On the way home afterwards he told me that nobody had ever watched him train or play before and would I come to the game to cheer him on. I said that the Coach had told me that they were unsure if parents would be allowed to watch, due to the Covid situation, but if we were I’d be delighted to watch him.

We got home and James showered and hit the hay as he was tired after his exertions. I updated my diary and sorted some financial stuff out before watching a bit of TV. James had left his phone on the chair and it was ‘dinging’ away like mad. I left it on the side but didn’t look as it seemed a bit rude to do that.

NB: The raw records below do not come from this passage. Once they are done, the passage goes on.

/-- APPEND_TOKENS and APPEND_TEXT add tokens behind what is appended, and answer the new count: a stream of two or more tokens not yet committed is in prefill; GENERATE starts a generation of the count asked for, or lets it wait for prefill. Each is refused on a stream that generates, on a count out of range, and on a stream that cannot be named. -/
def Obligations.AppendAndGenerate : Prop :=
  ∀ (s : State) (r : Rhoic),
    let d := fetchedDev s r
    let i := arg r 8 2
    let n := arg r 12 4
    (∀ p, Starts s.dev rowAppendTokens [.stream i] r → d.named r i false true = .inl p →
      exec (.appendTokens r) s = Completes s r p d) ∧
    (∀ x, Starts s.dev rowAppendTokens [.stream i] r → d.named r i false true = .inr x →
      ((n = 0 ∨ 16776960 < n) → exec (.appendTokens r) s = Completes s r (bad St.paramRange 12) d) ∧
      (1 ≤ n → n ≤ 16776960 → x.live = .generating → exec (.appendTokens r) s = Completes s r (bad St.busy) d) ∧
      (∀ bs e, 1 ≤ n → n ≤ 16776960 → x.live ≠ .generating → d.payload r n 10 4 = .inr (bs, e) →
        (256 * x.ptBlocks < x.appended + (tokensOf bs n).length → exec (.appendTokens r) s = Completes s r (bad St.contextFull) e) ∧
        (x.appended + (tokensOf bs n).length ≤ 256 * x.ptBlocks → e.image.tok = none →
          exec (.appendTokens r) s = Completes s r { result := x.appended + n }
            ((e.setStream i
              (if x.committed + 2 ≤ x.appended + (tokensOf bs n).length then
                ({ x with appended := x.appended + (tokensOf bs n).length,
                          history := x.history.take x.appended ++ tokensOf bs n } : Stream).enter .prefill
              else { x with appended := x.appended + (tokensOf bs n).length,
                            history := x.history.take x.appended ++ tokensOf bs n })).sendJournal i (tokensOf bs n))))) ∧
    (∀ x k bs e e2, Starts s.dev rowAppendText [.stream i] r → d.hostMode 0 = false → d.named r i false true = .inr x →
      1 ≤ n → n ≤ 1048576 → x.live ≠ .generating → d.image.tok = some k → d.payload r n 40 1 = .inr (bs, e) →
      e.appendTo i x (tokenise k bs) = .inr e2 →
      exec (.appendText r) s = Completes s r
        { result := (tokenise k bs).length, result2 := x.appended + (tokenise k bs).length } e2) ∧
    (Starts s.dev rowAppendText [.stream i] r → d.hostMode 0 = true → exec (.appendText r) s = Completes s r (bad St.modeHost 0) d) ∧
    (∀ p, Starts s.dev rowAppendText [.stream i] r → d.hostMode 0 = false → d.named r i false true = .inl p →
      exec (.appendText r) s = Completes s r p d) ∧
    (∀ x, Starts s.dev rowAppendText [.stream i] r → d.hostMode 0 = false → d.named r i false true = .inr x →
      ((n = 0 ∨ 1048576 < n) → exec (.appendText r) s = Completes s r (bad St.paramRange 12) d) ∧
      (1 ≤ n → n ≤ 1048576 → x.live = .generating → exec (.appendText r) s = Completes s r (bad St.busy) d)) ∧
    (∀ p, Starts s.dev rowGenerate [.stream i] r → d.named r i false true = .inl p → exec (.generate r) s = Completes s r p d) ∧
    (∀ x, Starts s.dev rowGenerate [.stream i] r → d.named r i false true = .inr x →
      (n = 0 → exec (.generate r) s = Completes s r (bad St.paramRange 12) d) ∧
      (1 ≤ n → (x.live = .generating ∨ x.genWaits = true) → exec (.generate r) s = Completes s r (bad St.busy) d) ∧
      (1 ≤ n → x.live = .idle → x.genWaits = false → x.appended = x.committed →
        exec (.generate r) s = Completes s r (bad St.emptyStream) d) ∧
      (1 ≤ n → x.live ≠ .generating → x.genWaits = false → ¬ (x.live = .idle ∧ x.appended = x.committed) →
        let y : Stream := { x with genRemaining := n, genTag := tagOf r % 65536, kCur := x.kMax }
        (x.live = .prefill → exec (.generate r) s =
          RunsOn s rowGenerate [.stream i] r { op := 0x23, req := r, effective := true } (d.setStream i { y with genWaits := true })) ∧
        (x.live ≠ .prefill → x.appended < 256 * x.ptBlocks → exec (.generate r) s =
          RunsOn s rowGenerate [.stream i] r { op := 0x23, req := r, effective := true } (d.setStream i (y.enter .generating))) ∧
        (x.live ≠ .prefill → 256 * x.ptBlocks ≤ x.appended → exec (.generate r) s =
          s.next (((d.setStream i (y.enter .generating)).deliverEnd i 1).generationOver i 1))))
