-- ==== Sys2Proof/Laws/State.lean ====
section
/-! SUPPORT. One lemma per field per update of the device state, and per field of the outcome of a command. -/
namespace Sys2Proof.Laws
open Sys2Proof.Machine

@[simp] theorem wr_tick (d : Dev) (f : Fld) (v : Nat) : (d.wr f v).tick = d.tick := rfl
@[simp] theorem wr_freeCtr (d : Dev) (f : Fld) (v : Nat) : (d.wr f v).freeCtr = d.freeCtr := rfl
@[simp] theorem wr_occ (d : Dev) (f : Fld) (v : Nat) : (d.wr f v).occ = d.occ := rfl
@[simp] theorem wr_io (d : Dev) (f : Fld) (v : Nat) : (d.wr f v).io = d.io := rfl
@[simp] theorem wr_mem (d : Dev) (f : Fld) (v : Nat) : (d.wr f v).mem = d.mem := rfl
@[simp] theorem wr_wafer (d : Dev) (f : Fld) (v : Nat) : (d.wr f v).wafer = d.wafer := rfl
@[simp] theorem wr_mesh (d : Dev) (f : Fld) (v : Nat) : (d.wr f v).mesh = d.mesh := rfl
@[simp] theorem wr_img (d : Dev) (f : Fld) (v : Nat) : (d.wr f v).img = d.img := rfl
@[simp] theorem wr_serve (d : Dev) (f : Fld) (v : Nat) : (d.wr f v).serve = d.serve := rfl
@[simp] theorem wr_wts (d : Dev) (f : Fld) (v : Nat) : (d.wr f v).wts = d.wts := rfl
@[simp] theorem wr_pwr (d : Dev) (f : Fld) (v : Nat) : (d.wr f v).pwr = d.pwr := rfl
@[simp] theorem wr_fab (d : Dev) (f : Fld) (v : Nat) : (d.wr f v).fab = d.fab := rfl
@[simp] theorem wr_meas (d : Dev) (f : Fld) (v : Nat) : (d.wr f v).meas = d.meas := rfl

@[simp] theorem bump_tick (d : Dev) (f : Fld) (n : Nat) : (d.bump f n).tick = d.tick := rfl
@[simp] theorem bump_freeCtr (d : Dev) (f : Fld) (n : Nat) : (d.bump f n).freeCtr = d.freeCtr := rfl
@[simp] theorem bump_occ (d : Dev) (f : Fld) (n : Nat) : (d.bump f n).occ = d.occ := rfl
@[simp] theorem bump_io (d : Dev) (f : Fld) (n : Nat) : (d.bump f n).io = d.io := rfl
@[simp] theorem bump_mem (d : Dev) (f : Fld) (n : Nat) : (d.bump f n).mem = d.mem := rfl
@[simp] theorem bump_wafer (d : Dev) (f : Fld) (n : Nat) : (d.bump f n).wafer = d.wafer := rfl
@[simp] theorem bump_mesh (d : Dev) (f : Fld) (n : Nat) : (d.bump f n).mesh = d.mesh := rfl
@[simp] theorem bump_img (d : Dev) (f : Fld) (n : Nat) : (d.bump f n).img = d.img := rfl
@[simp] theorem bump_serve (d : Dev) (f : Fld) (n : Nat) : (d.bump f n).serve = d.serve := rfl
@[simp] theorem bump_wts (d : Dev) (f : Fld) (n : Nat) : (d.bump f n).wts = d.wts := rfl
@[simp] theorem bump_pwr (d : Dev) (f : Fld) (n : Nat) : (d.bump f n).pwr = d.pwr := rfl
@[simp] theorem bump_fab (d : Dev) (f : Fld) (n : Nat) : (d.bump f n).fab = d.fab := rfl
@[simp] theorem bump_meas (d : Dev) (f : Fld) (n : Nat) : (d.bump f n).meas = d.meas := rfl

@[simp] theorem bumpSat_tick (d : Dev) (f : Fld) (n : Nat) : (d.bumpSat f n).tick = d.tick := rfl
@[simp] theorem bumpSat_freeCtr (d : Dev) (f : Fld) (n : Nat) : (d.bumpSat f n).freeCtr = d.freeCtr := rfl
@[simp] theorem bumpSat_occ (d : Dev) (f : Fld) (n : Nat) : (d.bumpSat f n).occ = d.occ := rfl
@[simp] theorem bumpSat_io (d : Dev) (f : Fld) (n : Nat) : (d.bumpSat f n).io = d.io := rfl
@[simp] theorem bumpSat_mem (d : Dev) (f : Fld) (n : Nat) : (d.bumpSat f n).mem = d.mem := rfl
@[simp] theorem bumpSat_wafer (d : Dev) (f : Fld) (n : Nat) : (d.bumpSat f n).wafer = d.wafer := rfl
@[simp] theorem bumpSat_mesh (d : Dev) (f : Fld) (n : Nat) : (d.bumpSat f n).mesh = d.mesh := rfl
@[simp] theorem bumpSat_img (d : Dev) (f : Fld) (n : Nat) : (d.bumpSat f n).img = d.img := rfl
@[simp] theorem bumpSat_serve (d : Dev) (f : Fld) (n : Nat) : (d.bumpSat f n).serve = d.serve := rfl
@[simp] theorem bumpSat_wts (d : Dev) (f : Fld) (n : Nat) : (d.bumpSat f n).wts = d.wts := rfl
@[simp] theorem bumpSat_pwr (d : Dev) (f : Fld) (n : Nat) : (d.bumpSat f n).pwr = d.pwr := rfl
@[simp] theorem bumpSat_fab (d : Dev) (f : Fld) (n : Nat) : (d.bumpSat f n).fab = d.fab := rfl
@[simp] theorem bumpSat_meas (d : Dev) (f : Fld) (n : Nat) : (d.bumpSat f n).meas = d.meas := rfl

@[simp] theorem raise_tick (d : Dev) (o : Occ) : (d.raise o).tick = d.tick := rfl
@[simp] theorem raise_freeCtr (d : Dev) (o : Occ) : (d.raise o).freeCtr = d.freeCtr := rfl
@[simp] theorem raise_regs (d : Dev) (o : Occ) : (d.raise o).regs = d.regs := rfl
@[simp] theorem raise_io (d : Dev) (o : Occ) : (d.raise o).io = d.io := rfl
@[simp] theorem raise_mem (d : Dev) (o : Occ) : (d.raise o).mem = d.mem := rfl
@[simp] theorem raise_wafer (d : Dev) (o : Occ) : (d.raise o).wafer = d.wafer := rfl
@[simp] theorem raise_mesh (d : Dev) (o : Occ) : (d.raise o).mesh = d.mesh := rfl
@[simp] theorem raise_img (d : Dev) (o : Occ) : (d.raise o).img = d.img := rfl
@[simp] theorem raise_serve (d : Dev) (o : Occ) : (d.raise o).serve = d.serve := rfl
@[simp] theorem raise_wts (d : Dev) (o : Occ) : (d.raise o).wts = d.wts := rfl
@[simp] theorem raise_pwr (d : Dev) (o : Occ) : (d.raise o).pwr = d.pwr := rfl
@[simp] theorem raise_fab (d : Dev) (o : Occ) : (d.raise o).fab = d.fab := rfl
@[simp] theorem raise_meas (d : Dev) (o : Occ) : (d.raise o).meas = d.meas := rfl

@[simp] theorem emit_tick (d : Dev) (o : Out) : (d.emit o).tick = d.tick := rfl
@[simp] theorem emit_freeCtr (d : Dev) (o : Out) : (d.emit o).freeCtr = d.freeCtr := rfl
@[simp] theorem emit_regs (d : Dev) (o : Out) : (d.emit o).regs = d.regs := rfl
@[simp] theorem emit_occ (d : Dev) (o : Out) : (d.emit o).occ = d.occ := rfl
@[simp] theorem emit_mem (d : Dev) (o : Out) : (d.emit o).mem = d.mem := rfl
@[simp] theorem emit_wafer (d : Dev) (o : Out) : (d.emit o).wafer = d.wafer := rfl
@[simp] theorem emit_mesh (d : Dev) (o : Out) : (d.emit o).mesh = d.mesh := rfl
@[simp] theorem emit_img (d : Dev) (o : Out) : (d.emit o).img = d.img := rfl
@[simp] theorem emit_serve (d : Dev) (o : Out) : (d.emit o).serve = d.serve := rfl
@[simp] theorem emit_wts (d : Dev) (o : Out) : (d.emit o).wts = d.wts := rfl
@[simp] theorem emit_pwr (d : Dev) (o : Out) : (d.emit o).pwr = d.pwr := rfl
@[simp] theorem emit_fab (d : Dev) (o : Out) : (d.emit o).fab = d.fab := rfl
@[simp] theorem emit_meas (d : Dev) (o : Out) : (d.emit o).meas = d.meas := rfl

@[simp] theorem wr_regs (d : Dev) (f : Fld) (v : Nat) :
    (d.wr f v).regs = AMap.set f.reset d.regs (fldKey f) (v % 2 ^ f.width) := rfl
@[simp] theorem raise_occ (d : Dev) (o : Occ) :
    (d.raise o).occ = d.occ ++ [{ o with detail := o.detail % 65536, source := if o.cls = 1 ∨ o.cls = 2 then 0 else o.source }] := rfl
@[simp] theorem emit_outbox (d : Dev) (o : Out) : (d.emit o).io.outbox = d.io.outbox ++ [o] := rfl

@[simp] theorem setW1c_tick (d : Dev) (f : Fld) (source : Nat) (shared : Bool) (i : Nat) :
    (d.setW1c f source shared i).tick = d.tick := by unfold Dev.setW1c; dsimp only; split <;> rfl
@[simp] theorem setW1c_freeCtr (d : Dev) (f : Fld) (source : Nat) (shared : Bool) (i : Nat) :
    (d.setW1c f source shared i).freeCtr = d.freeCtr := by unfold Dev.setW1c; dsimp only; split <;> rfl
@[simp] theorem setW1c_io (d : Dev) (f : Fld) (source : Nat) (shared : Bool) (i : Nat) :
    (d.setW1c f source shared i).io = d.io := by unfold Dev.setW1c; dsimp only; split <;> rfl
@[simp] theorem setW1c_mem (d : Dev) (f : Fld) (source : Nat) (shared : Bool) (i : Nat) :
    (d.setW1c f source shared i).mem = d.mem := by unfold Dev.setW1c; dsimp only; split <;> rfl
@[simp] theorem setW1c_wafer (d : Dev) (f : Fld) (source : Nat) (shared : Bool) (i : Nat) :
    (d.setW1c f source shared i).wafer = d.wafer := by unfold Dev.setW1c; dsimp only; split <;> rfl
@[simp] theorem setW1c_mesh (d : Dev) (f : Fld) (source : Nat) (shared : Bool) (i : Nat) :
    (d.setW1c f source shared i).mesh = d.mesh := by unfold Dev.setW1c; dsimp only; split <;> rfl
@[simp] theorem setW1c_img (d : Dev) (f : Fld) (source : Nat) (shared : Bool) (i : Nat) :
    (d.setW1c f source shared i).img = d.img := by unfold Dev.setW1c; dsimp only; split <;> rfl
@[simp] theorem setW1c_serve (d : Dev) (f : Fld) (source : Nat) (shared : Bool) (i : Nat) :
    (d.setW1c f source shared i).serve = d.serve := by unfold Dev.setW1c; dsimp only; split <;> rfl
@[simp] theorem setW1c_wts (d : Dev) (f : Fld) (source : Nat) (shared : Bool) (i : Nat) :
    (d.setW1c f source shared i).wts = d.wts := by unfold Dev.setW1c; dsimp only; split <;> rfl
@[simp] theorem setW1c_pwr (d : Dev) (f : Fld) (source : Nat) (shared : Bool) (i : Nat) :
    (d.setW1c f source shared i).pwr = d.pwr := by unfold Dev.setW1c; dsimp only; split <;> rfl
@[simp] theorem setW1c_fab (d : Dev) (f : Fld) (source : Nat) (shared : Bool) (i : Nat) :
    (d.setW1c f source shared i).fab = d.fab := by unfold Dev.setW1c; dsimp only; split <;> rfl
@[simp] theorem setW1c_meas (d : Dev) (f : Fld) (source : Nat) (shared : Bool) (i : Nat) :
    (d.setW1c f source shared i).meas = d.meas := by unfold Dev.setW1c; dsimp only; split <;> rfl

@[simp] theorem next_eq (s : State) (d : Dev) : s.next d = .next { s with dev := d.closeCycle } := rfl
@[simp] theorem nextSec_eq (s : State) (c : Sec) (d : Dev) : s.nextSec c d = .next { s with sec := c, dev := d.closeCycle } := rfl

end Sys2Proof.Laws
end

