theorem trans {d e f : Dev} (h : SameButRecords d e) (k : SameButRecords e f) : SameButRecords d f where
  tick := k.tick.trans h.tick
  freeCtr := k.freeCtr.trans h.freeCtr
  wafer := k.wafer.trans h.wafer
  mesh := k.mesh.trans h.mesh
  img := k.img.trans h.img
  serve := k.serve.trans h.serve
  wts := k.wts.trans h.wts
  pwr := k.pwr.trans h.pwr
  fab := k.fab.trans h.fab
  meas := k.meas.trans h.meas
  regs := fun g hg => (k.regs g hg).trans (h.regs g hg)
  tails := fun r hr => by
    rcases k.tails r hr with h1 | h1
    · rcases h.tails r hr with h2 | h2
      · exact .inl (h1.trans h2)
      · exact .inr (by rw [h1]; exact h2)
    · exact .inr (by rw [← h.ringEntries r hr]; exact h1)
  io := by
    have h1 := h.io
    have h2 := k.io
    rw [← h1, ← h2]
  outbox := h.outbox.trans k.outbox
  allocs := k.allocs.trans h.allocs
  frames := k.frames.trans h.frames
  dram := fun x hx => (k.dram x fun a i ha hi => by
    rw [h.dramKey]; exact hx a i (h.recordSlot ha) hi).trans (h.dram x hx)
  hostMem := fun x hx => (k.hostMem x fun a i ha hi => by
    rw [h.regs _ plain_hostWinBase]; exact hx a i (h.recordSlot ha) hi).trans (h.hostMem x hx)
  rimSram := fun x hx => (k.rimSram x fun a i ha hi => hx a i (h.recordSlot ha) hi).trans (h.rimSram x hx)

/-- A write of a record field other than a ring's tail. -/
theorem wr (d : Dev) (f : Fld) (v : Nat) (hf : isRecordKey (fldKey f) = true)
    (ht : ∀ r, r < 4096 → fldKey (Reg.ringTail r) ≠ fldKey f) : SameButRecords d (d.wr f v) :=
  { refl d with
    regs := fun _ hg => rd_wr_of_ne d f _ v (plain_ne hg hf)
    tails := fun r hr => .inl (rd_wr_of_ne d f _ v (ht r hr)) }

/-- A write of a ring's tail that stays within the ring. -/
theorem wrTail (d : Dev) (r v : Nat) (hr : r < 4096) (hv : v < d.ringEntries r) :
    SameButRecords d (d.wr (Reg.ringTail r) v) :=
  { refl d with
    regs := fun _ hg => rd_wr_of_ne d _ _ v (plain_ne hg (record_ringTail r hr))
    tails := fun q _ => by
      by_cases hq : q = r
      · subst hq
        right; rw [rd_wr]; exact Nat.lt_of_le_of_lt (Nat.mod_le _ _) hv
      · left; refine rd_wr_of_ne d _ _ v ?_
        simp only [fldKey, Reg.ringTail]; omega }

theorem raise (d : Dev) (o : Occ) : SameButRecords d (d.raise o) := { refl d with }

theorem setOcc (d : Dev) (os : List Occ) : SameButRecords d { d with occ := os } := { refl d with }

theorem emit (d : Dev) (o : Out) : SameButRecords d (d.emit o) :=
  { refl d with outbox := List.prefix_append _ _ }

theorem setW1c (d : Dev) (f : Fld) (s : Nat) (b : Bool) (i : Nat) (hf : isRecordKey (fldKey f) = true)
    (ht : ∀ r, r < 4096 → fldKey (Reg.ringTail r) ≠ fldKey f) : SameButRecords d (d.setW1c f s b i) := by
  unfold Dev.setW1c
  dsimp only
  split
  · exact wr d f _ hf ht
  · exact (wr d f _ hf ht).trans (raise _ _)

theorem updateDegraded (d : Dev) : SameButRecords d d.updateDegraded := by
  have h : ∀ e : Dev, ∀ a b c, SameButRecords e (((e.wr Reg.degraded a).wr Reg.degradedUnprotected b).wr Reg.svcRequest c) :=
    fun e a b c => ((wr e _ a rfl fun r _ => tail_ne _ r (by simp [Reg.degraded]) (by simp [Reg.degraded])).trans
      (wr _ _ b rfl fun r _ => tail_ne _ r (by simp [Reg.degradedUnprotected]) (by simp [Reg.degradedUnprotected]))).trans
      (wr _ _ c rfl fun r _ => tail_ne _ r (by simp [Reg.svcRequest]) (by simp [Reg.svcRequest]))
  unfold Dev.updateDegraded
  dsimp only
  split
  · exact (h d _ _ _).trans (setW1c _ _ _ _ _ rfl fun r _ => tail_ne _ r (by simp [Reg.errService]) (by simp [Reg.errService]))
  · exact h d _ _ _

theorem updateAlert (d : Dev) : SameButRecords d d.updateAlert := by
  unfold Dev.updateAlert
  split
  · exact refl d
  · exact { refl d with io := rfl, outbox := List.prefix_append _ _ }

theorem sendMsix (d : Dev) (v : Nat) : SameButRecords d (d.sendMsix v) := by
  unfold Dev.sendMsix
  split
  · exact wr d _ _ (record_msixPba _ (by omega)) fun r _ => tail_ne _ r (by simp [Reg.msixPba]) (by simp [Reg.msixPba])
  · exact emit d _

theorem sendIrq (d : Dev) (r : Nat) : SameButRecords d (d.sendIrq r) := by
  unfold Dev.sendIrq
  dsimp only
  split
  · exact sendMsix d _
  · split
    · exact emit d _
    · exact refl d

theorem activate (d : Dev) (r : Nat) (hr : r < 4096) : SameButRecords d (d.activate r) :=
  (wr d _ 1 (record_ringActive r hr) fun q _ => tail_ne _ q (by simp [Reg.ringActive]) (by simp [Reg.ringActive])).trans
    (sendIrq _ r)

theorem logFault (d : Dev) (o : Occ) : SameButRecords d (d.logFault o).2 := by
  have hm : ∀ e : Dev, ∀ l t, SameButRecords e { e with mem := { e.mem with faultLog := l, faultTick := t } } :=
    fun e l t => { refl e with }
  have one : ∀ e : Dev, ∀ f : Fld, ∀ n, isRecordKey (fldKey f) = true → f.lo < 64 → f.off % 32 ≠ 8 ∨ f.lo ≠ 32 →
      SameButRecords e (e.wr f n) := fun e f n h1 h2 h3 => wr e f _ h1 fun q _ => by
    simp only [fldKey, Reg.ringTail]; omega
  unfold Dev.logFault
  dsimp only
  split
  · exact (hm d _ _).trans (one _ Reg.coalesced _ rfl (by decide) (by decide))
  · have far : ∀ e : Dev, ∀ n, SameButRecords e (e.wr Reg.faultOldest n) := fun e n => wr e _ _ rfl fun q _ => by
      simp only [fldKey, Reg.ringTail, Reg.faultOldest]; omega
    show SameButRecords d (Dev.wr _ (if o.cls = 1 then Reg.dataFaults else if o.cls = 2 then Reg.imageFaults else Reg.eventRecords) _)
    refine trans ?_ (one _ _ _ ?_ ?_ ?_)
    · exact ((hm d _ _).trans (one _ Reg.faultNewest _ rfl (by decide) (by decide))).trans (far _ _)
    all_goals split
    any_goals decide
    all_goals split <;> decide

theorem loseRecord (d : Dev) (r : Nat) (o : Occ) (hr : r < 4096) : SameButRecords d (d.loseRecord r o) := by
  have h1 : SameButRecords d (d.bump (Reg.ringLost r)) :=
    wr d _ _ (record_ringLost r hr) fun q _ => tail_ne _ q (by simp [Reg.ringLost]) (by simp [Reg.ringLost])
  have ht : ∀ q, q < 4096 → fldKey (Reg.ringTail q) ≠ fldKey (Reg.ringOverflow r) :=
    fun q _ => tail_ne _ q (by simp [Reg.ringOverflow]) (by simp [Reg.ringOverflow])
  have h2 : ∀ e : Dev, SameButRecords e { e with io := { e.io with ringLost := AMap.modify 0 e.io.ringLost r (· + 1) } } :=
    fun e => { refl e with io := rfl }
  unfold Dev.loseRecord
  dsimp only
  split
  · exact ((h1.trans (h2 _)).trans (wr _ _ _ (record_ringOverflow r hr) ht)).trans
      (wr _ _ _ (record_srcCount 80 (by decide)) fun q _ => tail_ne _ q (by simp [Reg.srcCount]) (by simp [Reg.srcCount]))
  · exact (h1.trans (h2 _)).trans (setW1c _ _ _ _ _ (record_ringOverflow r hr) ht)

So the next morning, at breakfast, I mentioned that his phone had been ‘dinging’ and was everything ok. James said that it had been his Mum asking him if he had any money she could ‘borrow’. Also she said that could he get some money from me, under some kind of pretence, and get it to her.

I asked James how he felt about it and he replied that he knew the money would be for buying drugs and not for anything else.

James then told me of some of the situations in the past where Mum had taken money from him to buy drugs.

One such incident was where a relation had given him some money for his birthday and his Mum had taken it and he never saw it again.

Again, I logged all of this, in my diary, after James had left for school.

A Simply Fostering Blogging Foster Carer.